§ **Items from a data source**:

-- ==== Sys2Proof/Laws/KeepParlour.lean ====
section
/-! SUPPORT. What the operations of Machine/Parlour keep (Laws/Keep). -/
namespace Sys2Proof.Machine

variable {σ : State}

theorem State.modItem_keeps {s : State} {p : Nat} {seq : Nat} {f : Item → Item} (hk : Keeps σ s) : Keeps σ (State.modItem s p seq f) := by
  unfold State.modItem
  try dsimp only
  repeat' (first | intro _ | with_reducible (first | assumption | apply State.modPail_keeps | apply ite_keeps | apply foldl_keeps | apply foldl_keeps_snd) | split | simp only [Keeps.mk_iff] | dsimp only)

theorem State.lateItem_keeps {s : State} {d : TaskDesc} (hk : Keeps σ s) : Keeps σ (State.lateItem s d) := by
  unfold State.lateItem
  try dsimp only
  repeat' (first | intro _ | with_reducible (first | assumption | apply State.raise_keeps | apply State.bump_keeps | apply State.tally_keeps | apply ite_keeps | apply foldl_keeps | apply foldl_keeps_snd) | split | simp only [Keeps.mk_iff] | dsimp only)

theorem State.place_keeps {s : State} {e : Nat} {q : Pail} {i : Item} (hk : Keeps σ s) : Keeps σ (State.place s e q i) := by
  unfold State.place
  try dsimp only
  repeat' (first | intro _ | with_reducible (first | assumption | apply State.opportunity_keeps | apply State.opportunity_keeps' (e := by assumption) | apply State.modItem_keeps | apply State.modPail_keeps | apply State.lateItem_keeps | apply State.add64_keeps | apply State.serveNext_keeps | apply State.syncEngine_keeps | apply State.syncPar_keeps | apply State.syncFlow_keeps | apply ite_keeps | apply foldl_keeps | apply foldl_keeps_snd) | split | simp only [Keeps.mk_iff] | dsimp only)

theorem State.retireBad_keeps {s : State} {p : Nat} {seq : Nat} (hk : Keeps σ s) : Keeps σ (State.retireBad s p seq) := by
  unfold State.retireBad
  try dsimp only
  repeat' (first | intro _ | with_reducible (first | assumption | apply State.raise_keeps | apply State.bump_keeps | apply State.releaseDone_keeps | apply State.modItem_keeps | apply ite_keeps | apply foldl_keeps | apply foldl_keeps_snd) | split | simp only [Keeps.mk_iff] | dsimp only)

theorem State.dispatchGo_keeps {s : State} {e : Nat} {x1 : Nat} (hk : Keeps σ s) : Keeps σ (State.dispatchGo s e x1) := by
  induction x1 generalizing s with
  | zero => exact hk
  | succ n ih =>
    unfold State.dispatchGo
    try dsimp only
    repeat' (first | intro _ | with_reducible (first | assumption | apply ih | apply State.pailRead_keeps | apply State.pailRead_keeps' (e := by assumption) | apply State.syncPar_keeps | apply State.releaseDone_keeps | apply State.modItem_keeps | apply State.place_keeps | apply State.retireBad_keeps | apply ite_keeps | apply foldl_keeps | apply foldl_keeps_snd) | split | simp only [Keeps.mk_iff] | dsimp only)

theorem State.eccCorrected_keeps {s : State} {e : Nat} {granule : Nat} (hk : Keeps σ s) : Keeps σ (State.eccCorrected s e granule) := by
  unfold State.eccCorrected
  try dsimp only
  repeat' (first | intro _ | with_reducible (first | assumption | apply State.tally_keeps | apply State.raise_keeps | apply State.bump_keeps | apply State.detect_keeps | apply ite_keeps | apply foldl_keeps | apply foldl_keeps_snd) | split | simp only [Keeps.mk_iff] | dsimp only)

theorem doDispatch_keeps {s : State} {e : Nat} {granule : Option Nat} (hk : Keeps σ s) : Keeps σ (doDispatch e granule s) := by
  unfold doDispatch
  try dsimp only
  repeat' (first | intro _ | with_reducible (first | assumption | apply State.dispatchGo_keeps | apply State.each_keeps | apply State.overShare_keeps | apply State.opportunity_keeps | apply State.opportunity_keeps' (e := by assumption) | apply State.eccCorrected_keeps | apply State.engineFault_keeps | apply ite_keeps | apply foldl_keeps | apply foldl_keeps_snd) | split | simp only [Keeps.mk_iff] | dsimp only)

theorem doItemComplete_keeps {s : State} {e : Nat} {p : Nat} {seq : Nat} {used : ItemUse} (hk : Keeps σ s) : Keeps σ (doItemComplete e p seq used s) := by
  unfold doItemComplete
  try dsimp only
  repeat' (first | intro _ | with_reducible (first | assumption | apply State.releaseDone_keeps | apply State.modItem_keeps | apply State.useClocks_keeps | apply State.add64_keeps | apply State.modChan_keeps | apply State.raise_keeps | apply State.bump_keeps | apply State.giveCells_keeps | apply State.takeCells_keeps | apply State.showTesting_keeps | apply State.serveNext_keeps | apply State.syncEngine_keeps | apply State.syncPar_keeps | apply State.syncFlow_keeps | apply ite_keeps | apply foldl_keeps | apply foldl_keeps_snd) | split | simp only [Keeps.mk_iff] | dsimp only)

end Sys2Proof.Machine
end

* * *

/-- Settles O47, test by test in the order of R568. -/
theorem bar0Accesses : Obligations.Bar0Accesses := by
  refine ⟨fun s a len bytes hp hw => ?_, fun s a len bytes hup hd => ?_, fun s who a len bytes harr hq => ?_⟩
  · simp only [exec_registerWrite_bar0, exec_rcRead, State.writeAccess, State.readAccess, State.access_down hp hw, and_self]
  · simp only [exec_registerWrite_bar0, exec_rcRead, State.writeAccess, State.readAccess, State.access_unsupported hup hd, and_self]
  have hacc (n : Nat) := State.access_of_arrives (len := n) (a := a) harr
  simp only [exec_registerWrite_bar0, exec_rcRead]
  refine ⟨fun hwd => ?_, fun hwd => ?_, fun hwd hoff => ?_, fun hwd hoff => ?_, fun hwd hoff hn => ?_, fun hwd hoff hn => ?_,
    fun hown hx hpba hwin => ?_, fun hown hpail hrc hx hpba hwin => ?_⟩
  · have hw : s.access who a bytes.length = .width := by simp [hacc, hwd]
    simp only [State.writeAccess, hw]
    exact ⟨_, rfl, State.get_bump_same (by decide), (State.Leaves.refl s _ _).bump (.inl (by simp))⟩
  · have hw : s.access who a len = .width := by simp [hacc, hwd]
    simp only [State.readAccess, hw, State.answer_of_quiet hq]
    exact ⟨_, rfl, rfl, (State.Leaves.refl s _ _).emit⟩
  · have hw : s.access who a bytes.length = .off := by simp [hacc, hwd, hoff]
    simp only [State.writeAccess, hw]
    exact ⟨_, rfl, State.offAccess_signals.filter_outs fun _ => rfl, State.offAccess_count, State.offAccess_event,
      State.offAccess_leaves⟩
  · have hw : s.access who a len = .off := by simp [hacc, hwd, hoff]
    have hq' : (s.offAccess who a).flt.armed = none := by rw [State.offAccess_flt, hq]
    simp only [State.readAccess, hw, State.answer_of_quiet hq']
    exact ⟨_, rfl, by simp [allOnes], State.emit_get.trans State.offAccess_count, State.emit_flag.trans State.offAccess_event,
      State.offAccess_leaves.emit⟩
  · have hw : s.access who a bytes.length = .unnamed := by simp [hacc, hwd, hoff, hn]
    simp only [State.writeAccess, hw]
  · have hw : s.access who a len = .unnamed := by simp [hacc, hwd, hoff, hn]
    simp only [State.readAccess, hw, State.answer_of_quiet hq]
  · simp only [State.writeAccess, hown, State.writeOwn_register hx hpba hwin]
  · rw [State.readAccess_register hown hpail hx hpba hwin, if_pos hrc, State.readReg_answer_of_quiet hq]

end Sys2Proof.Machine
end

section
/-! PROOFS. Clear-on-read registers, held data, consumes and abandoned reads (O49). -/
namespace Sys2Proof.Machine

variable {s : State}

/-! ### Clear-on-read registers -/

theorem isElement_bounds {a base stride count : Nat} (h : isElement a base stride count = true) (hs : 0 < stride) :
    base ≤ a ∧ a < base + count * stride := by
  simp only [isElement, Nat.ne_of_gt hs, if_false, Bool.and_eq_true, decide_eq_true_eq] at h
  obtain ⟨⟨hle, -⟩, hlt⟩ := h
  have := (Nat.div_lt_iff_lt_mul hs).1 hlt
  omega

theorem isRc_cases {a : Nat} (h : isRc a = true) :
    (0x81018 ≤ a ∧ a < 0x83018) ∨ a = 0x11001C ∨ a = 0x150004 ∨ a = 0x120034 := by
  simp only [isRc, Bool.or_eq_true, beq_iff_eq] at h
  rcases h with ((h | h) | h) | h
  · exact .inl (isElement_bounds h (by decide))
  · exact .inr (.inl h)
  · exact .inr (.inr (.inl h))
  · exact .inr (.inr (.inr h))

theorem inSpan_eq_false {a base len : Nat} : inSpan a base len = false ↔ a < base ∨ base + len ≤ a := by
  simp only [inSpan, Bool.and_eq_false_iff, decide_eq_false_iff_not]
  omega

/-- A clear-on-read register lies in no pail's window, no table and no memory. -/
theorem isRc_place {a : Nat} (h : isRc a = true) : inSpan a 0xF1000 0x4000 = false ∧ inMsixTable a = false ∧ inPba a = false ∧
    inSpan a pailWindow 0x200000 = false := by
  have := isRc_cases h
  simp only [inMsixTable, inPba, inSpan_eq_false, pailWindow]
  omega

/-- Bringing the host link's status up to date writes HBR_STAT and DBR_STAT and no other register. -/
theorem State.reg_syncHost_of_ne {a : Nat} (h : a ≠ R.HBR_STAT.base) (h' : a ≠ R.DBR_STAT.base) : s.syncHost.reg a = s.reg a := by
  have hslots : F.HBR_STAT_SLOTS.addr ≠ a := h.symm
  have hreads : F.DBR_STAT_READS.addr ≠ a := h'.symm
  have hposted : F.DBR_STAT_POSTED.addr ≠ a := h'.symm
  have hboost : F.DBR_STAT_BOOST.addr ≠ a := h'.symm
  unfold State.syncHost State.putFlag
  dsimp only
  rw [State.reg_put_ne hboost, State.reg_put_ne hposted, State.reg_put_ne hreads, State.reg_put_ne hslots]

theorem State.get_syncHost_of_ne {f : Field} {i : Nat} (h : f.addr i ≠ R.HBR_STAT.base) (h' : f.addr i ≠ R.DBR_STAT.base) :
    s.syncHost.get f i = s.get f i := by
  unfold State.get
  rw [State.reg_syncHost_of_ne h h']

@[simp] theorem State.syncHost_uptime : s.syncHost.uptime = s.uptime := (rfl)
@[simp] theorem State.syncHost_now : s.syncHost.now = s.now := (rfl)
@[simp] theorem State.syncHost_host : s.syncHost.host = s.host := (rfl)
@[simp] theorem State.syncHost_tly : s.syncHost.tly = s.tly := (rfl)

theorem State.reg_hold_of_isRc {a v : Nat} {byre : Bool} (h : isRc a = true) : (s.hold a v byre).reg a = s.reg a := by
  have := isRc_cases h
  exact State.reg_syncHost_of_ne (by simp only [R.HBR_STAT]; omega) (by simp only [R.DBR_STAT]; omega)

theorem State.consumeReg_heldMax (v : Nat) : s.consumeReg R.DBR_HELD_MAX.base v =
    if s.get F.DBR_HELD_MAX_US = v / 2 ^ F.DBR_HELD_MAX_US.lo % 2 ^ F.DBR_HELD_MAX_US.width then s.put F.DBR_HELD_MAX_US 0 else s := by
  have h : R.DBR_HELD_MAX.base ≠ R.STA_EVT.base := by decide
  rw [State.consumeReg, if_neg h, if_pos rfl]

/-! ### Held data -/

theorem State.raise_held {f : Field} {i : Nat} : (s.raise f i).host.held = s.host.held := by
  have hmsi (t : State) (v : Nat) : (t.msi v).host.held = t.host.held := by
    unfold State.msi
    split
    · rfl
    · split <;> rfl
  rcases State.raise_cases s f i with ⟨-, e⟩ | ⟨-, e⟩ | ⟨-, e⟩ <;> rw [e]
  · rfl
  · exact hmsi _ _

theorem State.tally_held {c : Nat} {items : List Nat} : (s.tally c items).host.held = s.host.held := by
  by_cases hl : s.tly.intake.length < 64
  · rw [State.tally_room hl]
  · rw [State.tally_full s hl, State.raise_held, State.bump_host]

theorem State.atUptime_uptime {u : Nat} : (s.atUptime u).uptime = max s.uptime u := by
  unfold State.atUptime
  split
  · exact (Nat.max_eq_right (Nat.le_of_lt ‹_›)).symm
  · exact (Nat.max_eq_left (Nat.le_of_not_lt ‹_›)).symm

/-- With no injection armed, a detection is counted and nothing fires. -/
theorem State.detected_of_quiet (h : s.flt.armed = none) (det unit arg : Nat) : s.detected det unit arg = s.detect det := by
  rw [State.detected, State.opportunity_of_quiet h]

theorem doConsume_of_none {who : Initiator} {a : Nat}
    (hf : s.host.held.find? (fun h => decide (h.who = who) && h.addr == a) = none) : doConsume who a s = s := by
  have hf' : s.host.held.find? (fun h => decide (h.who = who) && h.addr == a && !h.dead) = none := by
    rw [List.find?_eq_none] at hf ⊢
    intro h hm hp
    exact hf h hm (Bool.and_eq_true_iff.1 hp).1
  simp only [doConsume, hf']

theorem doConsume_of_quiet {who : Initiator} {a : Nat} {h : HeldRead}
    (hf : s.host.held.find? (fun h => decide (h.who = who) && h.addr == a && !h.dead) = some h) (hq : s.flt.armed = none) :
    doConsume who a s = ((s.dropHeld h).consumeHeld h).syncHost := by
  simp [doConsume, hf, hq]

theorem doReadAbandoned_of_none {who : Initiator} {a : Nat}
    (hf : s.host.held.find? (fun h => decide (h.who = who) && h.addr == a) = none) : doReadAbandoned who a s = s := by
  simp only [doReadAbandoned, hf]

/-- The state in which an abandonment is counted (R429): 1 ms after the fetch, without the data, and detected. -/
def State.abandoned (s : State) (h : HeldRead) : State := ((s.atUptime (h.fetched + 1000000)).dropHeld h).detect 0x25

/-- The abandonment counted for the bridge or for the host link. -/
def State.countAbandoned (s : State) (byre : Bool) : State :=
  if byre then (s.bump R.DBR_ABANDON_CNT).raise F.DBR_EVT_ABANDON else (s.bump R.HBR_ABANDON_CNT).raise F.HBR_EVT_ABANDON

§ **Action item**:
Word for word, restate the lines of the data above that fall between the line holding "-- ==== Sys2Proof/Laws/KeepParlour.lean" and the line holding "apply State.lateItem_keeps |", inclusive, and no other lines.

§ **Exercise result**:
-- ==== Sys2Proof/Laws/KeepParlour.lean ====
section
/-! SUPPORT. What the operations of Machine/Parlour keep (Laws/Keep). -/
namespace Sys2Proof.Machine

variable {σ : State}

theorem State.modItem_keeps {s : State} {p : Nat} {seq : Nat} {f : Item → Item} (hk : Keeps σ s) : Keeps σ (State.modItem s p seq f) := by
  unfold State.modItem
  try dsimp only
  repeat' (first | intro _ | with_reducible (first | assumption | apply State.modPail_keeps | apply ite_keeps | apply foldl_keeps | apply foldl_keeps_snd) | split | simp only [Keeps.mk_iff] | dsimp only)

theorem State.lateItem_keeps {s : State} {d : TaskDesc} (hk : Keeps σ s) : Keeps σ (State.lateItem s d) := by
  unfold State.lateItem
  try dsimp only
  repeat' (first | intro _ | with_reducible (first | assumption | apply State.raise_keeps | apply State.bump_keeps | apply State.tally_keeps | apply ite_keeps | apply foldl_keeps | apply foldl_keeps_snd) | split | simp only [Keeps.mk_iff] | dsimp only)

theorem State.place_keeps {s : State} {e : Nat} {q : Pail} {i : Item} (hk : Keeps σ s) : Keeps σ (State.place s e q i) := by
  unfold State.place
  try dsimp only
  repeat' (first | intro _ | with_reducible (first | assumption | apply State.opportunity_keeps | apply State.opportunity_keeps' (e := by assumption) | apply State.modItem_keeps | apply State.modPail_keeps | apply State.lateItem_keeps | apply State.add64_keeps | apply State.serveNext_keeps | apply State.syncEngine_keeps | apply State.syncPar_keeps | apply State.syncFlow_keeps | apply ite_keeps | apply foldl_keeps | apply foldl_keeps_snd) | split | simp only [Keeps.mk_iff] | dsimp only)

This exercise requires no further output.